Secondly, Mr Geoghegan didn't tell RTE or, if he did, RTE certainly didn't tell its listeners that by "nothing new" he means there are no proposals concerning decriminalisation (as he made clear later that night on the Late Late Show. The terms of the earlier Government decision did not permit the ministerial committee, of which I am chairman, to examine the decriminalisation issue.
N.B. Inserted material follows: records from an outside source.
-- ==== Sys2Proof/Machine/Update.lean ====
section
/-! DEFINITION. Chapter 14: the flash layout, the boot record, the recipe and its checks, stored settings, the budget and
schedule checks of chapter 2, the commands of UPD, and the recipe commit. -/
namespace Sys2Proof.Machine

/-! ### The boot record (R357, R358) -/

/-- What a boot record says. -/
structure BootRec where
  seq : Nat
  active : Nat
  trial : Nat
  scur : Nat
  tabn : Nat
  deriving DecidableEq, Repr

/-- R358: copy `c` of the record, where it is valid. -/
def State.recCopy (s : State) (c : Nat) : Option BootRec :=
  let b := s.fbytes (0x10000 * c) 64
  let at_ (i n : Nat) : Nat := leNat ((b.drop i).take n)
  if at_ 0 4 = 0xC6A04252 ∧ at_ 60 4 = crc32 (b.take 60) then
    some { seq := at_ 4 4, active := at_ 8 1 % 2, trial := at_ 9 1, scur := at_ 10 1 % 2, tabn := at_ 12 5 }
  else none

/-- R358: the newest valid record and its copy. -/
def State.newestRec (s : State) : Option (Nat × BootRec) :=
  match s.recCopy 0, s.recCopy 1 with
  | some a, some b => if isAfter 32 b.seq a.seq then some (1, b) else some (0, a)
  | some a, none => some (0, a)
  | none, some b => some (1, b)
  | none, none => none

/-- R358: the record the boot ROM goes by: bank A and settings copy S0 where neither copy is valid. -/
def State.bootRec (s : State) : BootRec :=
  (s.newestRec.map (·.2)).getD { seq := 0, active := 0, trial := 0, scur := 0, tabn := 0 }

/-- The 64 bytes of a record. -/
def BootRec.bytes (r : BootRec) : List Byte :=
  let b := leBytes 4 0xC6A04252 ++ leBytes 4 r.seq ++ leBytes 1 r.active ++ leBytes 1 r.trial ++ leBytes 1 r.scur ++
    leBytes 1 0 ++ leBytes 5 r.tabn ++ List.replicate 43 0
  b ++ leBytes 4 (crc32 b)

/-- R358: a record is written to the copy that does not hold the newest, with SEQ one higher; where neither copy is valid,
to copy 0 with SEQ 0 (DESIGN CHOICE, log entry 27). -/
def State.writeRec (s : State) (r : BootRec) : State :=
  match s.newestRec with
  | some (c, o) => s.setFbytes (0x10000 * (1 - c)) { r with seq := (o.seq + 1) % 2 ^ 32 }.bytes
  | none => s.setFbytes 0 { r with seq := 0 }.bytes

/-- The base of a bank, and of the staging data. -/
def bankBase (b : Nat) : Nat := if b = 0 then 0x400000 else 0xC00000
def stagingBase : Nat := 0x1410000

/-! ### The recipe (R359 to R361) -/

/-- R359: the header. -/
structure RecipeHead where
  total : Nat
  manofs : Nat
  manlen : Nat
  sigofs : Nat
  deriving DecidableEq, Repr

/-- R360: an engine of the manifest. -/
structure EngEntry where
  entry : Nat
  budget : Nat
  run : Bool
  task : Bool
  wd : Bool
  app : Bool
  deriving DecidableEq, Repr, Inhabited

/-- R360: an image of the manifest. -/
structure ImgEntry where
  kind : Nat
  target : Nat
  gver : Nat
  dest : Nat
  ofs : Nat
  len : Nat
  digest : List Byte
  deriving DecidableEq, Repr, Inhabited
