-- ==== Sys2Proof/Machine/Issue.lean ====
section
/-! DEFINITION. What an engine does (R278 to R283, R290 to R308, R325): fetching a bundle, its checks and its commit,
exceptions, interrupts, REP, WFI and the debugger. -/
namespace Sys2Proof.Machine

/-! ### Exceptions and interrupts (R301 to R305) -/

/-- R301: CAUSE of an exception. -/
def causeWord (code unit len : Nat) : Word := BitVec.ofNat 32 (len * 4096 + unit * 256 + code)

/-- R302: what entry does to STATUS: EXC 1, IE 0, and no REP body repeats in the handler. -/
def entryStatus (st : Word) : Word := (st &&& ~~~0x601#32) ||| 0x100#32

/-- R302, R307: entry of engine state `c`: ESTAT, EPC, CAUSE and EVAL are written and fetch goes to `pc`. An interrupted
or failing REP leaves its runs in RCNT. -/
def CpuState.enter (c : CpuState) (cause eval pc : Word) : CpuState :=
  { c with
    estat := c.statusView, epc := c.pc &&& ~~~3#32, cause := cause, eval := eval, status := entryStatus c.status, pc := pc,
    rcnt := if c.flag 9 then BitVec.ofNat 32 c.left else c.rcnt, left := 0 }

/-- R305, R309: the engine stops. -/
def State.stopEngine (s : State) (n : Nat) : State := (s.setEstate n stStopped).raiseBit ENG_EVT.STOP n

/-- R302, R305: an exception of engine `n` with CAUSE and EVAL: entry at VBASE, or in a handler a double fault. -/
def State.takeExc (s : State) (n : Nat) (cause eval : Word) : State :=
  if (s.engOf n).cpu.flag 8 then (s.modCpu n (fun c => { c with cause := cause, eval := eval })).stopEngine n
  else s.modCpu n (fun c => c.enter cause eval c.vbase)

/-- R301: the exception code of a synchronous fault class (R27). -/
def excOfClass (cls : Nat) : Nat :=
  match cls with
  | 1 => 4
  | 2 => 5
  | 3 => 6
  | 4 => 7
  | _ => 0xF

/-- A synchronous fault of engine `n`: recorded (R28), and delivered as an exception with the unit and length given. -/
def State.faultExc (s : State) (n : Nat) (f : AccFault) (unit len : Nat) : State :=
  (s.recordSync n f).takeExc n (causeWord (excOfClass f.cls) unit len) (BitVec.ofNat 32 f.addr)

/-- R303: the interrupt inputs that are pending and enabled. -/
def State.irqPending (s : State) (n : Nat) : Word := s.ipend n &&& (s.engOf n).cpu.imask

/-- R303: an interrupt may be taken between two bundles. -/
def State.irqTakable (s : State) (n : Nat) : Bool :=
  let c := (s.engOf n).cpu
  c.flag 0 && !c.flag 8 && !(c.flag 9 && c.flag 10) && decide (s.irqPending n ≠ 0)

/-- R303: the highest-numbered input of a word that is not zero. -/
def highestBit (w : Word) : Nat := 31 - clz32 w

/-- INTERRUPT_ENTRY (R303): between two bundles, in RUN with nothing stalled. -/
def State.interruptEntry (s : State) (n : Nat) : State :=
  if s.estate n = stRun ∧ (s.engOf n).stalled = none ∧ s.irqTakable n then
    let w := BitVec.ofNat 32 (2 ^ 31 + highestBit (s.irqPending n) * 65536)
    s.modCpu n (fun c => c.enter w 0 (c.vbase + 0x80#32))
  else s

/-! ### Fetch (R283, R294) -/

/-- The word fetch sees at local address `a`: a byte stored since the last FENCE is seen as it was before. -/
def State.fetchWord (s : State) (n a : Nat) : Word :=
  match regionOf a with
  | .imem off =>
    let sh := (s.engOf n).cpu.shadow
    BitVec.ofNat 32 (leNat (readBytes (fun x => (aget sh x).getD (s.lbyte (n * 0x20000 + x))) off 4))
  | _ => BitVec.ofNat 32 (leNat (s.viewBytes n a 4))

/-- What a fetch gives. `fail`: the exception code, the fetch address, the fault to record, the ECC word to report. -/
inductive Fetched where
  | ok (w : Word)
  | fail (code addr : Nat) (f : Option AccFault) (ecc : Option (Nat × Nat × Nat))
  deriving DecidableEq, Repr

/-- R283: the fetch of one syllable; `first`: the first of its bundle. One that runs past the end of its memory is IFETCH. -/
def State.fetchOne (s : State) (n a : Nat) (first : Bool) : Fetched :=
  let r := regionOf a
  let code := match r with
    | .imem _ => true
    | .rom _ => true
    | _ => false
  let past := match r, regionOf (a + 3) with
    | .imem _, .imem _ => false
    | .rom _, .rom _ => false
    | .imem _, _ => true
    | .rom _, _ => true
    | _, _ => false
  if (!first && !code) || past then .fail 3 a none none
  else match s.memFault n (s.isApp n) .fetch a with
    | some f => if code || decide (f.cls ≠ 3) || decide (r = .hole) then .fail (excOfClass f.cls) a (some f) none else .fail 3 a none none
    | none =>
      if !code then .fail 3 a none none
      else match s.eccBad n a 4 with
        | some m => .fail 7 a (some { cls := 4, block := 0xFF, addr := a }) (some m)
        | none => .ok (s.fetchWord n a)

/-- A bundle as fetched: its syllables, and whether the last one stops it. -/
structure Bundle where
  syls : List Word
  stop : Bool
  deriving DecidableEq, Repr

/-- R278: syllables are fetched up to the stop bit, or up to one whose UNIT is not above the one before. -/
def State.fetchFrom (s : State) (n : Nat) : Nat → Nat → List Word → Fetched ⊕ Bundle
  | 0, _, acc => .inr ⟨acc.reverse, false⟩
  | k + 1, a, acc =>
    match s.fetchOne n a acc.isEmpty with
    | .fail c x f m => .inl (.fail c x f m)
    | .ok w =>
      let up := match acc with
        | p :: _ => decide (sylUnit p < sylUnit w)
        | [] => true
      if sylStop w then .inr ⟨(w :: acc).reverse, true⟩
      else if !up then .inr ⟨(w :: acc).reverse, false⟩
      else s.fetchFrom n k (a + 4) (w :: acc)

/-- The bundle at the address engine `n` fetches next. -/
def State.fetchBundle (s : State) (n : Nat) (pc : Word) : Fetched ⊕ Bundle := s.fetchFrom n 9 pc.toNat []

/-! ### Legality (R279, R306) -/

/-- A list holds no element twice. -/
def noRepeat (l : List Nat) : Bool := decide l.Nodup
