-- ==== Sys2Proof/Machine/Dispatch.lean ====
section
/-! DEFINITION. The meaning of a command: one arm per constructor of `Instr`, each a direct call of its meaning. -/
namespace Sys2Proof.Machine

/-- The effect of one command on everything but the queue of waiting commands. -/
def exec (i : Instr) (s : State) : Host.Outcome State Fault Refusal :=
  match i with
  | .registerWrite e size addr value => Sys2Proof.Machine.execRegisterWrite e size addr value s
  | .lowWordRead e addr => Sys2Proof.Machine.execLowWordRead e addr s
  | .lowWordWrite e addr value => Sys2Proof.Machine.execLowWordWrite e addr value s
  | .upperWordWrite e addr value => Sys2Proof.Machine.execUpperWordWrite e addr value s
  | .faultrecClear e => Sys2Proof.Machine.execFaultrecClear e s
  | .irqmapWrite e n value => Sys2Proof.Machine.execIrqmapWrite e n value s
  | .swWarmResetRequest e => Sys2Proof.Machine.execSwWarmResetRequest e s
  | .swColdResetRequest e => Sys2Proof.Machine.execSwColdResetRequest e s
  | .swEngineReset e n => Sys2Proof.Machine.execSwEngineReset e n s
  | .scrubRead mem inst upset => Sys2Proof.Machine.execScrubRead mem inst upset s
  | .refEdgeTimeout => Sys2Proof.Machine.execRefEdgeTimeout s
  | .refmonWindowEnd ppm gap => Sys2Proof.Machine.execRefmonWindowEnd ppm gap s
  | .pllUnlock p => Sys2Proof.Machine.execPllUnlock p s
  | .serpllUnlock => Sys2Proof.Machine.execSerpllUnlock s
  | .serpllRelock => Sys2Proof.Machine.execSerpllRelock s
  | .beatBoundary tj => Sys2Proof.Machine.execBeatBoundary tj s
  | .pllRelock p => Sys2Proof.Machine.execPllRelock p s
  | .railVoltageSettled chan => Sys2Proof.Machine.execRailVoltageSettled chan s
  | .perfLevelRequest e value => Sys2Proof.Machine.execPerfLevelRequest e value s
  | .beatPeriodWrite e value => Sys2Proof.Machine.execBeatPeriodWrite e value s
  | .beatDone e value => Sys2Proof.Machine.execBeatDone e value s
  | .queueFlush e q value => Sys2Proof.Machine.execQueueFlush e q value s
  | .takeoverCopyDone => Sys2Proof.Machine.execTakeoverCopyDone s
  | .chainAgcWindow x below => Sys2Proof.Machine.execChainAgcWindow x below s
  | .manualGainWrite e x value => Sys2Proof.Machine.execManualGainWrite e x value s
  | .sliceValidAgain n => Sys2Proof.Machine.execSliceValidAgain n s
  | .sliceRetune e n cfg value => Sys2Proof.Machine.execSliceRetune e n cfg value s
  | .sliceSettled n => Sys2Proof.Machine.execSliceSettled n s
  | .sliceAssignWrite e n value => Sys2Proof.Machine.execSliceAssignWrite e n value s
  | .rssiWindow n power gain => Sys2Proof.Machine.execRssiWindow n power gain s
  | .tasteStart e x value => Sys2Proof.Machine.execTasteStart e x value s
  | .tasteDecision x power corr => Sys2Proof.Machine.execTasteDecision x power corr s
  | .tasteIntervalTick x => Sys2Proof.Machine.execTasteIntervalTick x s
  | .awakeRelease x => Sys2Proof.Machine.execAwakeRelease x s
  | .continuationCheck n power => Sys2Proof.Machine.execContinuationCheck n power s
  | .frameSync n marker seen => Sys2Proof.Machine.execFrameSync n marker seen s
  | .headerReceived n h head rssi => Sys2Proof.Machine.execHeaderReceived n h head rssi s
  | .codewordReady n symbols => Sys2Proof.Machine.execCodewordReady n symbols s
  | .codewordDecoded d => Sys2Proof.Machine.execCodewordDecoded d s
  | .frameVerdict n body => Sys2Proof.Machine.execFrameVerdict n body s
  | .frameAcceptance n => Sys2Proof.Machine.execFrameAcceptance n s
  | .ackLaunch n => Sys2Proof.Machine.execAckLaunch n s
  | .txCellStart cell => Sys2Proof.Machine.execTxCellStart cell s
  | .ccaStart cell => Sys2Proof.Machine.execCcaStart cell s
  | .ccaEnd cell power => Sys2Proof.Machine.execCcaEnd cell power s
  | .txGate c grant => Sys2Proof.Machine.execTxGate c grant s
  | .txLateExpiry c => Sys2Proof.Machine.execTxLateExpiry c s
  | .rampUpStart c => Sys2Proof.Machine.execRampUpStart c s
  | .frameLaunch c => Sys2Proof.Machine.execFrameLaunch c s
  | .lastSample c => Sys2Proof.Machine.execLastSample c s
  | .rampDownEnd c => Sys2Proof.Machine.execRampDownEnd c s
  | .ackWaitTimeout cell => Sys2Proof.Machine.execAckWaitTimeout cell s
  | .rxWindowOpen cell => Sys2Proof.Machine.execRxWindowOpen cell s
  | .rxWindowClose cell => Sys2Proof.Machine.execRxWindowClose cell s
  | .maskCheckEnd c bins => Sys2Proof.Machine.execMaskCheckEnd c bins s
  | .glazeCut c level => Sys2Proof.Machine.execGlazeCut c level s
  | .loWrite e x value => Sys2Proof.Machine.execLoWrite e x value s
  | .retuneHeldStart x => Sys2Proof.Machine.execRetuneHeldStart x s
  | .synthCalibrationEnd x => Sys2Proof.Machine.execSynthCalibrationEnd x s
  | .synthLock x => Sys2Proof.Machine.execSynthLock x s
  | .synthUnlock x => Sys2Proof.Machine.execSynthUnlock x s
  | .coexRequestAssert c => Sys2Proof.Machine.execCoexRequestAssert c s
  | .coexGrantDrop => Sys2Proof.Machine.execCoexGrantDrop s
  | .glazeSeal e value => Sys2Proof.Machine.execGlazeSeal e value s
  | .glazeProgramDone => Sys2Proof.Machine.execGlazeProgramDone s
  | .dutyBucketRoll => Sys2Proof.Machine.execDutyBucketRoll s
  | .nbrTableWrite e n word value => Sys2Proof.Machine.execNbrTableWrite e n word value s
  | .scanRunWrite e value => Sys2Proof.Machine.execScanRunWrite e value s
  | .mshDecision => Sys2Proof.Machine.execMshDecision s
  | .mshDownClear e n value => Sys2Proof.Machine.execMshDownClear e n value s
  | .nobufReoffer port => Sys2Proof.Machine.execNobufReoffer port s
  | .outletSelect o => Sys2Proof.Machine.execOutletSelect o s
  | .outletSendDone o => Sys2Proof.Machine.execOutletSendDone o s
  | .policerTick n => Sys2Proof.Machine.execPolicerTick n s
  | .reservationWrite e o value => Sys2Proof.Machine.execReservationWrite e o value s
  | .jajorAlign p => Sys2Proof.Machine.execJajorAlign p s
  | .jajorUp p crd => Sys2Proof.Machine.execJajorUp p crd s
  | .jajorDown p => Sys2Proof.Machine.execJajorDown p s
  | .jajorFrameReceived p body ending => Sys2Proof.Machine.execJajorFrameReceived p body ending s
  | .jajorCreditReturn p crd => Sys2Proof.Machine.execJajorCreditReturn p crd s
  | .jajorBasReceived p bas arr => Sys2Proof.Machine.execJajorBasReceived p bas arr s
  | .jajorBfuReceived p bfu => Sys2Proof.Machine.execJajorBfuReceived p bfu s
  | .ethLinkUp speed => Sys2Proof.Machine.execEthLinkUp speed s
  | .ethLinkDown => Sys2Proof.Machine.execEthLinkDown s
  | .ethFrameReceived frame ago => Sys2Proof.Machine.execEthFrameReceived frame ago s
  | .ethPauseReceived quanta => Sys2Proof.Machine.execEthPauseReceived quanta s
  | .mdioStart e value => Sys2Proof.Machine.execMdioStart e value s
  | .mdioDone data => Sys2Proof.Machine.execMdioDone data s
  | .tbSnapshot e value => Sys2Proof.Machine.execTbSnapshot e value s
  | .tbFracRead e n => Sys2Proof.Machine.execTbFracRead e n s
  | .tbStep e n value => Sys2Proof.Machine.execTbStep e n value s
  | .tbArm e n value => Sys2Proof.Machine.execTbArm e n value s
  | .tbCapture e n value => Sys2Proof.Machine.execTbCapture e n value s
  | .tbSecondRollover n => Sys2Proof.Machine.execTbSecondRollover n s
  | .servoOffset src o before => Sys2Proof.Machine.execServoOffset src o before s
  | .slewComplete => Sys2Proof.Machine.execSlewComplete s
  | .launchTimeReached q => Sys2Proof.Machine.execLaunchTimeReached q s
  | .slowCalWindow meanPeriod => Sys2Proof.Machine.execSlowCalWindow meanPeriod s
  | .sleepEntryLatch slow => Sys2Proof.Machine.execSleepEntryLatch slow s
  | .sleepExitAdvance slow => Sys2Proof.Machine.execSleepExitAdvance slow s
  | .bundleIssue n => Sys2Proof.Machine.execBundleIssue n s
  | .interruptEntry n => Sys2Proof.Machine.execInterruptEntry n s
  | .wfiWake n => Sys2Proof.Machine.execWfiWake n s
  | .engineRunWrite e value => Sys2Proof.Machine.execEngineRunWrite e value s
  | .watchdogKick e n value => Sys2Proof.Machine.execWatchdogKick e n value s
  | .watchdogWarn => Sys2Proof.Machine.execWatchdogWarn s
  | .mailboxOpen e n value => Sys2Proof.Machine.execMailboxOpen e n value s
  | .mailboxWrite e n value => Sys2Proof.Machine.execMailboxWrite e n value s
  | .mailboxRead e n => Sys2Proof.Machine.execMailboxRead e n s
  | .mailboxFlush e n value => Sys2Proof.Machine.execMailboxFlush e n value s
  | .packetGet e n => Sys2Proof.Machine.execPacketGet e n s
  | .packetDone e n value => Sys2Proof.Machine.execPacketDone e n value s
  | .cellAlloc e n => Sys2Proof.Machine.execCellAlloc e n s
  | .cellLink e n value => Sys2Proof.Machine.execCellLink e n value s
  | .cellSelect e n value => Sys2Proof.Machine.execCellSelect e n value s
  | .cellFree e n value => Sys2Proof.Machine.execCellFree e n value s
  | .packetSubmit e n value => Sys2Proof.Machine.execPacketSubmit e n value s
  | .debugHalt n => Sys2Proof.Machine.execDebugHalt n s
  | .debugStep n => Sys2Proof.Machine.execDebugStep n s
  | .debugAccess n what write value => Sys2Proof.Machine.execDebugAccess n what write value s
  | .debugRelease n => Sys2Proof.Machine.execDebugRelease n s
  | .aesInit e n value => Sys2Proof.Machine.execAesInit e n value s
  | .aesCont e n value => Sys2Proof.Machine.execAesCont e n value s
  | .aesSavew e n value => Sys2Proof.Machine.execAesSavew e n value s
  | .aesRestw e n value => Sys2Proof.Machine.execAesRestw e n value s
  | .aesClear e n value => Sys2Proof.Machine.execAesClear e n value s
  | .aesJobEnd => Sys2Proof.Machine.execAesJobEnd s
  | .keyGen e value => Sys2Proof.Machine.execKeyGen e value s
  | .keyImport e value => Sys2Proof.Machine.execKeyImport e value s
  | .keyUnwrap e value => Sys2Proof.Machine.execKeyUnwrap e value s
  | .keyWrap e value => Sys2Proof.Machine.execKeyWrap e value s
  | .keyDerive e value => Sys2Proof.Machine.execKeyDerive e value s
  | .keyEcdh e value => Sys2Proof.Machine.execKeyEcdh e value s
  | .keyErase e value => Sys2Proof.Machine.execKeyErase e value s
  | .keySetlimit e value => Sys2Proof.Machine.execKeySetlimit e value s
  | .keyCommandDone => Sys2Proof.Machine.execKeyCommandDone s
  | .rngHealthFail samples => Sys2Proof.Machine.execRngHealthFail samples s
  | .rngStartupDone samples => Sys2Proof.Machine.execRngStartupDone samples s
  | .rngRead e => Sys2Proof.Machine.execRngRead e s
  | .rngRestart e value => Sys2Proof.Machine.execRngRestart e value s
  | .pkaHash256 e c value => Sys2Proof.Machine.execPkaHash256 e c value s
  | .pkaHash384 e c value => Sys2Proof.Machine.execPkaHash384 e c value s
  | .pkaEcverify e c value => Sys2Proof.Machine.execPkaEcverify e c value s
  | .pkaHssverify e c value => Sys2Proof.Machine.execPkaHssverify e c value s
  | .pkaVerify2 e c value => Sys2Proof.Machine.execPkaVerify2 e c value s
  | .pkaEcsign e c value => Sys2Proof.Machine.execPkaEcsign e c value s
  | .pkaAttest e c value => Sys2Proof.Machine.execPkaAttest e c value s
  | .pkaIdpub e c value => Sys2Proof.Machine.execPkaIdpub e c value s
  | .pkaJobEnd => Sys2Proof.Machine.execPkaJobEnd s
  | .lcToProvisioned e value => Sys2Proof.Machine.execLcToProvisioned e value s
  | .lcToSealed e value => Sys2Proof.Machine.execLcToSealed e value s
  | .lcToRetired e value => Sys2Proof.Machine.execLcToRetired e value s
  | .lifecycleMoveDone => Sys2Proof.Machine.execLifecycleMoveDone s
  | .keyDbgtoken bytes => Sys2Proof.Machine.execKeyDbgtoken bytes s
  | .debugTokenVerdict => Sys2Proof.Machine.execDebugTokenVerdict s
  | .bootRomStart flash time => Sys2Proof.Machine.execBootRomStart flash time s
  | .recipeCommit e value => Sys2Proof.Machine.execRecipeCommit e value s
  | .updBegin e value => Sys2Proof.Machine.execUpdBegin e value s
  | .updMorsel e value => Sys2Proof.Machine.execUpdMorsel e value s
  | .updVerify e value => Sys2Proof.Machine.execUpdVerify e value s
  | .updActivate e value => Sys2Proof.Machine.execUpdActivate e value s
  | .updCancel e value => Sys2Proof.Machine.execUpdCancel e value s
  | .updConfirm e value => Sys2Proof.Machine.execUpdConfirm e value s
  | .updSaveset e value => Sys2Proof.Machine.execUpdSaveset e value s
  | .updCommandDone flash => Sys2Proof.Machine.execUpdCommandDone flash s
  | .spiWrite bytes => Sys2Proof.Machine.execSpiWrite bytes s
  | .spiRead clocked => Sys2Proof.Machine.execSpiRead clocked s
  | .uartFrameReceived bytes => Sys2Proof.Machine.execUartFrameReceived bytes s
  | .uartRxTimeout => Sys2Proof.Machine.execUartRxTimeout s
  | .hostOutputFrame => Sys2Proof.Machine.execHostOutputFrame s
  | .hostPing => Sys2Proof.Machine.execHostPing s
  | .hostJrnstat => Sys2Proof.Machine.execHostJrnstat s
  | .hostJrnread => Sys2Proof.Machine.execHostJrnread s
  | .hostBegin => Sys2Proof.Machine.execHostBegin s
  | .hostMorsel => Sys2Proof.Machine.execHostMorsel s
  | .hostVerify => Sys2Proof.Machine.execHostVerify s
  | .hostActivate => Sys2Proof.Machine.execHostActivate s
  | .hostCancel => Sys2Proof.Machine.execHostCancel s
  | .hostConfirm => Sys2Proof.Machine.execHostConfirm s
  | .hostSaveset => Sys2Proof.Machine.execHostSaveset s
  | .hifInboundRead e => Sys2Proof.Machine.execHifInboundRead e s
  | .hifOutboundWrite e value => Sys2Proof.Machine.execHifOutboundWrite e value s
  | .hifInboundFlush e value => Sys2Proof.Machine.execHifInboundFlush e value s
  | .hifOutboundFlush e value => Sys2Proof.Machine.execHifOutboundFlush e value s
  | .journalAppend e n value => Sys2Proof.Machine.execJournalAppend e n value s
  | .journalMirrorCopy => Sys2Proof.Machine.execJournalMirrorCopy s
  | .powerFailWarning => Sys2Proof.Machine.execPowerFailWarning s
  | .powerFailClear => Sys2Proof.Machine.execPowerFailClear s
  | .powerFail => Sys2Proof.Machine.execPowerFail s
  | .supplyReturn => Sys2Proof.Machine.execSupplyReturn s
  | .vbakLow => Sys2Proof.Machine.execVbakLow s
  | .vbakHoldExpiry => Sys2Proof.Machine.execVbakHoldExpiry s
  | .vbakColdStart => Sys2Proof.Machine.execVbakColdStart s
  | .powerOn => Sys2Proof.Machine.execPowerOn s
  | .domainRequest e d value => Sys2Proof.Machine.execDomainRequest e d value s
  | .domainReset e value => Sys2Proof.Machine.execDomainReset e value s
  | .regulatorReady d => Sys2Proof.Machine.execRegulatorReady d s
  | .oscillatorReady d => Sys2Proof.Machine.execOscillatorReady d s
  | .memoryReady d => Sys2Proof.Machine.execMemoryReady d s
  | .logicReady d => Sys2Proof.Machine.execLogicReady d s
  | .gpioWake k => Sys2Proof.Machine.execGpioWake k s
  | .padRelease e => Sys2Proof.Machine.execPadRelease e s
  | .vioDetect ok => Sys2Proof.Machine.execVioDetect ok s
  | .rtcTick => Sys2Proof.Machine.execRtcTick s
  | .rtcSet e value => Sys2Proof.Machine.execRtcSet e value s
  | .rtcShift e value => Sys2Proof.Machine.execRtcShift e value s
  | .rtcSubsecRead e => Sys2Proof.Machine.execRtcSubsecRead e s
  | .slowLoss => Sys2Proof.Machine.execSlowLoss s
  | .timerTick n => Sys2Proof.Machine.execTimerTick n s
  | .timerStart e n value => Sys2Proof.Machine.execTimerStart e n value s
  | .timerStop e n value => Sys2Proof.Machine.execTimerStop e n value s
  | .timerClear e n value => Sys2Proof.Machine.execTimerClear e n value s
  | .timerSnap e n value => Sys2Proof.Machine.execTimerSnap e n value s
  | .timerCountWrite e n value => Sys2Proof.Machine.execTimerCountWrite e n value s
  | .timerCapture n rising => Sys2Proof.Machine.execTimerCapture n rising s
  | .timerCaptureRead e n rising => Sys2Proof.Machine.execTimerCaptureRead e n rising s
  | .gpioEdge k level => Sys2Proof.Machine.execGpioEdge k level s
  | .eventDelivery k => Sys2Proof.Machine.execEventDelivery k s
  | .eventFire e k value => Sys2Proof.Machine.execEventFire e k value s
  | .pralineOutputChange c => Sys2Proof.Machine.execPralineOutputChange c s
  | .resetNPulse widthNs => Sys2Proof.Machine.execResetNPulse widthNs s
  | .flashResetPulse => Sys2Proof.Machine.execFlashResetPulse s
  | .pauseQuantaExpiry => Sys2Proof.Machine.execPauseQuantaExpiry s
  | .vbakLowClear => Sys2Proof.Machine.execVbakLowClear s
  | .slowClockReturn => Sys2Proof.Machine.execSlowClockReturn s

end Sys2Proof.Machine
end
Mr Geoghegan is entitled to hold whatever views he likes, but it seems extraordinary that his very particular views, allegedly coming from "these working with addicts", should supersede the very specific recommendations in the report itself. RTE for some weeks now has (quite properly) been, running dramatic and disturbing film of anti drugs protests. Is it unreasonable to have expected the national broadcasting service to have subjected a Government approved report to a little more analysis than a phone call to one individual at Merchants Quay? Yours, etc..
Ministerial Chairman.
Committee on
Measures to Reduce the
Demand to Drugs,
Department of Enterprise and Employment,
Kildare Street,
Dublin 2.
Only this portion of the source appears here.